=== DATA TO PROCESS ===
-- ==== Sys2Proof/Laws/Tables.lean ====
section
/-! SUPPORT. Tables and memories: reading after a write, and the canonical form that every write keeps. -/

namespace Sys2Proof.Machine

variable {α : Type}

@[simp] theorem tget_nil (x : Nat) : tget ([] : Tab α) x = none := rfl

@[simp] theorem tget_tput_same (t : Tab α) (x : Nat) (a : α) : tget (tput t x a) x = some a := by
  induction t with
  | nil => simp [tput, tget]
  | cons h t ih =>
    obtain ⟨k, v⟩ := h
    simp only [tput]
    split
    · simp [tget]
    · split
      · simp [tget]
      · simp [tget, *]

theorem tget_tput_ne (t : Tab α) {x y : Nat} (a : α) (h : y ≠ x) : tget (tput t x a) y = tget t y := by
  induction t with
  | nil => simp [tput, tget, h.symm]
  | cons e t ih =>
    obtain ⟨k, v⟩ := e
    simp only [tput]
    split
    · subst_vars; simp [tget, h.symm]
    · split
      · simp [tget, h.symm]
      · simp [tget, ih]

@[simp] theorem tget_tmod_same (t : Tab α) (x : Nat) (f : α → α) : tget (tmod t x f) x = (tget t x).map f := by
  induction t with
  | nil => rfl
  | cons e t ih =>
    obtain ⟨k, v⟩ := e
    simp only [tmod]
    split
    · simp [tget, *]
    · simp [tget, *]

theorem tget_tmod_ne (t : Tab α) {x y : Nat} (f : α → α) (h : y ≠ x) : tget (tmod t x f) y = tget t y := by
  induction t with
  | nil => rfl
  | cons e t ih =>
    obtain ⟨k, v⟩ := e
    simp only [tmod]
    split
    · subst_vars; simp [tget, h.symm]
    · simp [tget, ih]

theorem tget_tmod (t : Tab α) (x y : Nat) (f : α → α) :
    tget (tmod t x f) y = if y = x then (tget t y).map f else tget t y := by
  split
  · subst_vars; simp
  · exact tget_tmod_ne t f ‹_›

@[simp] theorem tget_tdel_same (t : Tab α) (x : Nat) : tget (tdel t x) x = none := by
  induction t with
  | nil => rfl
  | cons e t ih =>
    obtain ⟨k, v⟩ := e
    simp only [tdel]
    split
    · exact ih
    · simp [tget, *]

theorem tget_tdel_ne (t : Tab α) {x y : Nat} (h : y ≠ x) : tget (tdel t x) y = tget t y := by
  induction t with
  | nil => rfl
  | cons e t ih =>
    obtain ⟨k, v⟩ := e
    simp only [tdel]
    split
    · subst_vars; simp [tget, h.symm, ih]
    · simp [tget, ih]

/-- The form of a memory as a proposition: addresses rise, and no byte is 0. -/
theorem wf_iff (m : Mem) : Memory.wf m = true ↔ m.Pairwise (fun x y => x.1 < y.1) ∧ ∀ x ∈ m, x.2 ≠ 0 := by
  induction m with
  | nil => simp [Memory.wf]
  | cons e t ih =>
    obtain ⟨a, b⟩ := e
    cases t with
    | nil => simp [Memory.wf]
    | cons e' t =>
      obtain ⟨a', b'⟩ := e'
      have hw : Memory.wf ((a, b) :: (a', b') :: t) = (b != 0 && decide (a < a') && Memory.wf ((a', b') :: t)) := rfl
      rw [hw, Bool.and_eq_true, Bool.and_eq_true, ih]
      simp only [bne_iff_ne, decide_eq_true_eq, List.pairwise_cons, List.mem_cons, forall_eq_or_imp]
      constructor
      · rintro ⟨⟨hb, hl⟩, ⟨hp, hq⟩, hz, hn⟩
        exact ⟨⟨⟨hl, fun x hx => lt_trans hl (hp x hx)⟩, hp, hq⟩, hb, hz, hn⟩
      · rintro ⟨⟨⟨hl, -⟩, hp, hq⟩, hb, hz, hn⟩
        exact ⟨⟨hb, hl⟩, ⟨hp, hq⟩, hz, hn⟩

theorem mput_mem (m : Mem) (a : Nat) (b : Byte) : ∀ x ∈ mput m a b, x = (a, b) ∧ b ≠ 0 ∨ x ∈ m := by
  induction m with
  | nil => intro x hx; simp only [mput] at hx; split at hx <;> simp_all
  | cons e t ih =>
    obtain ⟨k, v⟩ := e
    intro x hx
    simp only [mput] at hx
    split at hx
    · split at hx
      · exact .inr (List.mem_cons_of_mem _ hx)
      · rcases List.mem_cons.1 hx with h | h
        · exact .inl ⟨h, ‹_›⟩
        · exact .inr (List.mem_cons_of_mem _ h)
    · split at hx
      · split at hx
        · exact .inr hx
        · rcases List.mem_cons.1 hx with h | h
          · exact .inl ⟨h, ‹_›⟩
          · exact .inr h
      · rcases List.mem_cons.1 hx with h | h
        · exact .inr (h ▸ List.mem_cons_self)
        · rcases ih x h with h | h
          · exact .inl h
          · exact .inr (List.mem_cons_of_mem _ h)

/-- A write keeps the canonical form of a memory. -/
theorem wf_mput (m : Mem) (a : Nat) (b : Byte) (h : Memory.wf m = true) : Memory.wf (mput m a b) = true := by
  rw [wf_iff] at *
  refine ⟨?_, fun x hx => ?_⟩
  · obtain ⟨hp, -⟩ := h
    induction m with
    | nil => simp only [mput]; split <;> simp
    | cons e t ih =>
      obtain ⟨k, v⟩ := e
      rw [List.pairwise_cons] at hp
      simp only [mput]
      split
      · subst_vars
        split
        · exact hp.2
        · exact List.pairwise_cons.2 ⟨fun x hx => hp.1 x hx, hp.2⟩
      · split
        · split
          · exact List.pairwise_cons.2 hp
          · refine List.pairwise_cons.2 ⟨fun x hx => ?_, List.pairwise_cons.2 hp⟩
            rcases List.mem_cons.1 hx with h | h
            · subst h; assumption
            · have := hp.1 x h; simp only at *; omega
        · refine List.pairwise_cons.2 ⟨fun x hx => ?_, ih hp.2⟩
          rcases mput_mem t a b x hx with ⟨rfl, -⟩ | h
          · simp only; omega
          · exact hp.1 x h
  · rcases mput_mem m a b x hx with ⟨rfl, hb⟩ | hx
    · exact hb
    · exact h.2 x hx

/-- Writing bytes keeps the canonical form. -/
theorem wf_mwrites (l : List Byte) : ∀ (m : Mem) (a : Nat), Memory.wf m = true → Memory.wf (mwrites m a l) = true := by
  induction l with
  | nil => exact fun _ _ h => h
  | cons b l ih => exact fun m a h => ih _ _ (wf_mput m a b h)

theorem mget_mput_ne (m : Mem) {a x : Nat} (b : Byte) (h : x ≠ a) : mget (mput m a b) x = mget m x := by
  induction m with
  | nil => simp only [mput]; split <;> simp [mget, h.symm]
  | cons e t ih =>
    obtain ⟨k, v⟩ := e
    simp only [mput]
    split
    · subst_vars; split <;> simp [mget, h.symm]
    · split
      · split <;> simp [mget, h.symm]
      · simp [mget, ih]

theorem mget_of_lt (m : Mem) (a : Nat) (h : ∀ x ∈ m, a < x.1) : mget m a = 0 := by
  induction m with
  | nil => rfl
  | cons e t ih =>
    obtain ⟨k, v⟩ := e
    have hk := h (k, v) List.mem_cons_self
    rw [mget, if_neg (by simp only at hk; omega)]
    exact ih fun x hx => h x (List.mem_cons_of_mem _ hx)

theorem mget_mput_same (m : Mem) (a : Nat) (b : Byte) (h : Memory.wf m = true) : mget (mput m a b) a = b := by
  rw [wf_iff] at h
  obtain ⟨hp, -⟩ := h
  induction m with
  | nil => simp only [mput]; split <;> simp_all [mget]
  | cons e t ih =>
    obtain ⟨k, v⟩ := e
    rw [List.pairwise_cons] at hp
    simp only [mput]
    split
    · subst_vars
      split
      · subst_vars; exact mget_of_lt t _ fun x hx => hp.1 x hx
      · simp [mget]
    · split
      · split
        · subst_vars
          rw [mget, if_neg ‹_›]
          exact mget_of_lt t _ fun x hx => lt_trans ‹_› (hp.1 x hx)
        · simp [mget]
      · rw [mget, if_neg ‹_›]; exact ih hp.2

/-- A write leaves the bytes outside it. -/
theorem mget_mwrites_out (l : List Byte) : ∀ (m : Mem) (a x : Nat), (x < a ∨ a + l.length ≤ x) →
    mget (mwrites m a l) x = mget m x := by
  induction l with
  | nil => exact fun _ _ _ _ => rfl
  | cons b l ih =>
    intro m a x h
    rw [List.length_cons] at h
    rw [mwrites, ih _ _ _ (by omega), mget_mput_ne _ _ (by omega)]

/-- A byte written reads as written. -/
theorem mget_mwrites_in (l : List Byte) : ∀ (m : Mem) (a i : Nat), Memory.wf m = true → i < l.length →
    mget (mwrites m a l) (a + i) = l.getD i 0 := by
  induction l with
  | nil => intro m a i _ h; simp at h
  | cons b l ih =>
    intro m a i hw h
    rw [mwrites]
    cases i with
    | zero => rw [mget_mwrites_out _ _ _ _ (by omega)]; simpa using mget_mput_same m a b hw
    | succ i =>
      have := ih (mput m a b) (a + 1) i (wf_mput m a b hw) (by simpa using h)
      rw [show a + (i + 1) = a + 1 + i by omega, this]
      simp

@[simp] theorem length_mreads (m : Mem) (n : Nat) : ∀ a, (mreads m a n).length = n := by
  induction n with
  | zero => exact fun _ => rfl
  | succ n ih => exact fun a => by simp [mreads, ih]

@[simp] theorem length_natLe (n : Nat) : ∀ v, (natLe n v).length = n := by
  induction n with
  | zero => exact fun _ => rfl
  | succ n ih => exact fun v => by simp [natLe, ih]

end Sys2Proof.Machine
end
===
For each line in the data that holds the word "none", copy the line.

@[simp] theorem tget_nil (x : Nat) : tget ([] : Tab α) x = none := rfl
@[simp] theorem tget_tdel_same (t : Tab α) (x : Nat) : tget (tdel t x) x = none := by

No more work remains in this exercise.